# sailing itinerary Turkey-Med coast



## BTalamo (Dec 10, 2007)

A group of 6 adults plans on a first-time bareboat charter in Turkey in June and is looking for advice on itinerary with some historic sites/tavernas etc, but not hot spots and crowds. Also would enjoy quiet coves. What is a good 1 wk itinerary that would capture the winds, not be too hot (ie have wind) out of either Bodrum or Gocek (or Marmaris) I guess. We have not yet selected a charter co. but are looking for a sloop or ketch of about 40 ft. We have 2 experienced skippers on board (Maryland, Mass., Maine coast cruising, 1 trans-Atlantic) and sufficient experienced mates. Thanks, B.T.


----------



## JohnRPollard (Mar 26, 2007)

That's a nice coastline to visit. Plenty of secluded coves, etc, for anchoring. Kusadasi would be a good stop off point for re-provisioning and an easy bus-trip to the well-preserved ruins of ancient Ephesus.

The eastern islands of the greek Cyclades and Dodecanese chains are within easy reach of Ionian Turkey.

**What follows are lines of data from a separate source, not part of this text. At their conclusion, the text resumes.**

-- ==== Sys2Proof/Safety.lean ====
section
/-! DEFINITION. The terms claims are stated in: runs, engine modes, the invariants of the state and of
the bus history, the kinds of turns, and the premise BUS_RESPONSIVE. -/

namespace Sys2Proof.Machine

/-- `n` steps, stopping at the first one that answers no next state. -/
def runSteps : Nat → State → Host.Outcome State Fault Refusal
  | 0, s => .next s
  | n + 1, s =>
    match step s with
    | .next t => runSteps n t
    | .fault r => .fault r
    | .refused r => .refused r

/-- The engine's mode, a function of the state (10_state.md R37). -/
inductive Mode where
  | idle | held | active (k : Phase)
deriving DecidableEq, Repr

/-- The mode a state is in (10_state.md R37). -/
def State.mode (s : State) : Mode :=
  if s.phase = .none then (if s.opened then .held else .idle) else .active s.phase

/-- The phases that are in flight only inside an open transaction (10_state.md R35). -/
def Phase.needsOpen : Phase → Bool
  | .none => false
  | .start => false
  | .stop => true
  | .write => true
  | .readAck => true
  | .readNack => true

/-- The four invariants of 10_state.md R35, in its order. -/
structure State.Consistent (s : State) : Prop where
  busy_iff : s.busy = true ↔ s.phase ≠ .none
  busy_not_done : s.busy = true → s.done = false
  needs_open : s.phase.needsOpen = true → s.opened = true
  cmd_le : s.cmd ≤ 0b101#3

/-- "While a phase is in flight v is that phase's code" (41_register_access.md R140). -/
def State.CmdNamesPhase (s : State) : Prop := s.phase ≠ .none → kind s.cmd = s.phase

/-- What an event does to the bus, given whether a transaction is open: `none` where the event cannot
stand (20_memory.md R63: `Start` with no transaction open, `RepStart` and every other phase with one
open). -/
def BusEvent.openAfter : BusEvent → Bool → Option Bool
  | .start, false => some true
  | .start, true => none
  | .repStart, true => some true
  | .repStart, false => none
  | .stop, true => some false
  | .stop, false => none
  | .write _ _, true => some true
  | .write _ _, false => none
  | .read _ _, true => some true
  | .read _ _, false => none
  | .reset, _ => some false

/-- Whether a history leaves a transaction open, read from its events alone; `none` for a history that is
no sequence of bus phases. -/
def traceOpen (h : List BusEvent) : Option Bool := h.foldl (fun o e => o.bind e.openAfter) (some false)

/-- What an event does to the acknowledge flag (10_state.md R25). -/
def BusEvent.nackAfter : BusEvent → Bool → Bool
  | .start, _ => false
  | .repStart, _ => false
  | .stop, n => n
  | .write _ a, _ => decide (a = .nack)
  | .read _ _, n => n
  | .reset, _ => false

/-- The acknowledge flag that a history leaves, read from its events alone (10_state.md R25). -/
def traceNack (h : List BusEvent) : Bool := h.foldl (fun n e => e.nackAfter n) false

/-- The history is a sequence of bus phases, and OPEN and NACK are what its events say (10_state.md R24,
R25; 20_memory.md R63). -/
structure State.HistoryAgrees (s : State) : Prop where
  opened_eq : traceOpen s.hist = some s.opened
  nack_eq : traceNack s.hist = s.nack

/-- A read row (20_memory.md R55). -/
def isRead : Instr → Bool
  | .rdCtrl => true
  | .rdStatus => true
  | .rdData => true
  | .rdRsv _ => true
  | .rdCrcCtrl => true
  | .rdCrcData => true
  | .rdCrcAcc => true
  | .nop => false
  | .start => false
  | .stop => false
  | .write => false
  | .readAck => false
  | .readNack => false
  | .cmdRsv _ => false
  | .wrStatus _ => false
  | .wrData _ => false
  | .wrRsv _ _ => false
  | .crcCtrlNop => false
  | .crcInit => false
  | .crcFeed _ => false
  | .wrCrcAcc _ => false

/-- A turn that can end a phase in flight: the engine's, or a reset. -/
def Turn.endsPhase (t : Turn) : Bool :=
  t.reset || match t.action with
    | .engine _ => true
    | .access _ => false
    | .bus _ => false
    | .idle => false

/-- A turn at which the host makes an access by its word, or nothing happens; no reset. -/
def Turn.isHostOrIdle (t : Turn) : Bool :=
  !t.reset && match t.action with
    | .engine _ => false
    | .access _ => true
    | .bus _ => false
    | .idle => true

/-- The engine's turn, with reset not asserted. -/
def Turn.fires (t : Turn) : Bool :=
  !t.reset && match t.action with
    | .engine _ => true
    | .access _ => false
    | .bus _ => false
    | .idle => false

/-- The premise BUS_RESPONSIVE for the run from `s`: from every point of the run at which a phase is in
flight, the engine gets a turn or the phase is over without one. It is the weak fairness of the completion
step (00_scope.md R7; 40_bus_commands.md R109; log 17). Nothing in the model grants it. -/
def BusResponsive (s : State) : Prop :=
  ∀ n t, runSteps n s = .next t → t.phase ≠ .none →
    ∃ k u, runSteps k t = .next u ∧ ((nextTurn u).fires = true ∨ u.phase = .none)

/-- A hang: an infinite run in which the phase in flight never completes (00_scope.md R12;
40_bus_commands.md R109). -/
def Hangs (s : State) : Prop :=
  s.phase ≠ .none ∧ ∀ n, ∃ t, runSteps n s = .next t ∧ t.phase = s.phase ∧ t.done = false ∧ t.hist = s.hist

/-- What is observed at the end of a run: "the register state and H" (20_memory.md R66). The end itself is
`Program.runEnd`. -/
structure Observation where
  ctrl : Byte
  status : Byte
  data : Byte
  phase : Phase
  crcAcc : Byte
  hist : List BusEvent
deriving DecidableEq, Repr

/-- The observation of a state (R66). -/
def State.observation (s : State) : Observation :=
  ⟨ctrlByte s, statusByte s, s.data, s.phase, s.crcAcc, s.hist⟩

/-- What is observed at the end of a run of a program over a list of instants, and its result: nothing where
the run does not end within them (R66). -/
def Program.endObservation {α : Type} (p : Program α) (xs : List Instant) (s : State) : Option (α × Observation) :=
  (p.runEnd xs s).bind fun e => e.1.result?.map fun a => (a, e.2.observation)

/-- The engine's control state: all of it but the byte path, the acknowledge flag and the history. -/
structure Control where
  cmd : Code
  done : Bool
  busy : Bool
  opened : Bool
  err : Bool
  wcol : Bool
  phase : Phase
deriving DecidableEq, Repr

/-- The control state of a state. -/
def State.control (s : State) : Control := ⟨s.cmd, s.done, s.busy, s.opened, s.err, s.wcol, s.phase⟩

end Sys2Proof.Machine
end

In fact you might tack or gybe around some of them as you work up and down the coast. One difficulty we encountered was that a new cruising permit had to be purchased each time we cleared into one country or the other. This can get expensive and more or less discouraged us from making landfall in one country or the other depending on which permit we had at the time. However, this may no longer be the case and I'm sure a reputable charter company could apprise you of the current regulations.

All the folks we met in Turkey were welcoming and hospitable. It's a nice place to sail.


----------